The framework uses Content Security Policy (CSP) to control the source of content that can be loaded on a page.

CSP is a Candidate Recommendation of the W3C working group on Web Application Security. The framework uses the Content-​Security-​Policy HTTP header recommended by the W3C.

The framework’s CSP covers these resources:

JavaScript Libraries
All JavaScript libraries must be uploaded to Salesforce static resources. For more information, see Using External JavaScript Libraries.
HTTPS Connections for Resources
All external fonts, images, frames, and CSS must use an HTTPS URL.

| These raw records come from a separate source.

/-- Hand one waiting PDU to the port. -/
def State.tcpEmit (s : State) (c : Nat) (x : TcpConn) (o : TcpOut) : State :=
  let s := s.sendOut (s.tcpOut c o.kind o.args x)
  let s := match s.iface (connUnit c) x.iface with
    | some i => s.countTx i.port (max 1 (ceilDiv o.bytes (max 1 (i.mss x.v6)))) o.bytes
    | none => s
  let s := if o.kind < 0x100 then s.bump (F.NVT_CNT_PDU_TX_COUNT (connUnit c)) else s
  s.modConn c (fun x => { x with
    inFlight := x.inFlight + o.bytes, sentBeat := some s.beat, cwr := if o.kind < 0x100 then false else x.cwr
    sentNs := x.sentNs <|> some s.tb
    rto := if x.rtoBeat.isSome then x.rto else s.rtoOf (connUnit c) x
    rtoBeat := x.rtoBeat <|> some (s.beat + s.rtoOf (connUnit c) x) })

/-- A read of a connection has its next block ready: its data is pending too (R58, R138). -/
def State.dataWaits (s : State) (c : Nat) : Bool :=
  s.adm.reqs.any (fun q => (match q.2.origin with | .nvt d _ => d == c | _ => false) && q.2.kind == .read && q.2.stage != .completing
    && q.2.ready.any (fun b => b.1 == q.2.lba + q.2.delivered))

/-- A block that is ready and next in order is egress data of its NVT connection from now on (R58, R138). -/
def State.dataPends (s : State) (tag : Nat) : State :=
  match (s.req tag).map (fun (r : Req) => r.origin) with
  | some (.nvt c _) => if s.dataWaits c then s.modConn c (fun x => { x with pendBeat := x.pendBeat <|> some s.beat }) else s
  | _ => s

/-- Send what waits, as long as the connection may send. -/
def State.tcpPump : Nat → Nat → State → State
  | 0, _, s => s
  | n + 1, c, s =>
    match s.conn c with
    | none => s
    | some x =>
      match x.outQ with
      | [] => if s.dataWaits c then s else s.modConn c (fun x => { x with pendBeat := none })
      | o :: t =>
        if s.tcpMay c x then State.tcpPump n c ((s.tcpEmit c x o).modConn c (fun y => { y with outQ := t }))
        else s

/-- Let a connection send. -/
def State.tcpGo (s : State) (c : Nat) : State :=
  match s.conn c with
  | some x => State.tcpPump (x.outQ.length + 1) c s
  | none => s

/-- Queue a PDU of a connection, and send what may leave. -/
def State.tcpSend (s : State) (c kind : Nat) (args : List Nat) (bytes : Nat) : State :=
  (s.modConn c (fun x => { x with outQ := x.outQ ++ [⟨kind, args, bytes⟩], pendBeat := x.pendBeat <|> some s.beat })).tcpGo c

/-- Frames held back at a port and the connections on it go on when it may send again. -/
def State.portGoOn (s : State) (port : Nat) : State :=
  let s := s.heldGo port
  (s.host.conns.filter (fun q => ((s.iface (connUnit q.1) q.2.iface).map (fun i => i.port == port)).getD false)).foldl
    (fun (s : State) q => s.tcpGo q.1) s

/-! ### Capsules -/

/-- Bytes of digests on a PDU. -/
def TcpConn.dgst (x : TcpConn) (data : Bool) : Nat := (if x.hdgst then 4 else 0) + (if x.ddgst && data then 4 else 0)

/-- The 15 status bits of a completion: SC in bits 7:0, SCT in 10:8, DNR in 14. -/
def nvmeStatus (sct sc : Nat) (dnr : Bool) : Nat := sc + 256 * sct + 16384 * b2n dnr

/-- A response capsule: command identifier, submission queue head, status, Dwords 0 and 1. -/
def State.nvmeResp (s : State) (c cid status dw0 dw1 : Nat) : State :=
  match s.conn c with
  | some x => s.tcpSend c 5 [cid, x.sqhd, status, dw0, dw1] (24 + x.dgst false)
  | none => s

/-- Data of an admin command that fits one C2HData PDU, then its response. -/
def State.nvmeData (s : State) (c cid : Nat) (bytes : List Nat) : State :=
  match s.conn c with
  | some x =>
    let s := if bytes = [] then s else s.tcpSend c 7 ([cid, 0, bytes.length, 1] ++ bytes) (24 + bytes.length + x.dgst true)
    s.nvmeResp c cid 0 0 0
  | none => s

/-- Conditions and outcome codes with their status (Table 10.9). Outcomes that carry no condition have codes of the model's
own, 0x10000 and the status (log entry 41). -/
def nvmeOf (cond : Nat) : Nat :=
  if 0x10000 ≤ cond then cond - 0x10000
  else if cond = 0 then 0
  else if cond = Cond.LBA_OUT_OF_RANGE then nvmeStatus 0 0x80 true
  else if cond = Cond.NO_SPACE then nvmeStatus 0 0x81 false
  else if cond = Cond.VOLUME_ABSENT then nvmeStatus 0 0x0B true
  else if cond = Cond.VAT_IMMUTABLE ∨ cond = Cond.REP_TARGET_READ_ONLY then nvmeStatus 0 0x20 true
  else if cond = Cond.VAT_SEALED ∨ cond = Cond.VAT_KEY_ABSENT then nvmeStatus 2 0x86 true
  else if cond = Cond.MEDIA_INTEGRITY ∨ cond = Cond.FOREIGN_UNAVAILABLE then nvmeStatus 2 0x81 true
  else if cond = Cond.NVT_DATA_SHORT then nvmeStatus 0 0x04 false
  else if cond = Cond.NVT_DATA_DIGEST then nvmeStatus 0 0x22 false
  else if cond = Cond.NVT_SGL_LENGTH then nvmeStatus 0 0x0F true
  else if cond = Cond.ANA_INACCESSIBLE then nvmeStatus 3 0x02 false
  else if cond = Cond.ANA_TRANSITION then nvmeStatus 3 0x03 false
  else if cond = Cond.DEFERRED_ERROR then nvmeStatus 7 0xC0 false
  else nvmeStatus 0 0x06 false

Content Security Policy and LockerService

In a future release, LockerService will tighten CSP to eliminate the possibility of cross-site scripting attacks by disallowing the unsafe-inline and unsafe-eval keywords for inline scripts (script-src). As a best practice, eliminate use of these keywords in your code, and update third-party libraries to modern versions that don’t depend on unsafe-inline or unsafe-eval.

LockerService is a critical update for this release. LockerService will be automatically activated for all orgs in the Spring ’17 release. Before the Spring ’17 release, you can manually activate and deactivate the update as often as you need to evaluate the impact on your org. This critical update doesn’t affect the framework’s CSP.

Browser Support

CSP isn’t enforced by all browsers. For a list of browsers that enforce CSP, see caniuse.com.

IE11 doesn’t support CSP, so we recommend using other supported browsers for enhanced security.

Note

Finding CSP Violations

Any policy violations are logged in the browser’s developer console. The violations look like the following message.

1Refused to load the script 'https://externaljs.docsample.com/externalLib.js'
2because it violates the following Content Security Policy directive: ...

If your app’s functionality isn’t affected, you can ignore the CSP violation.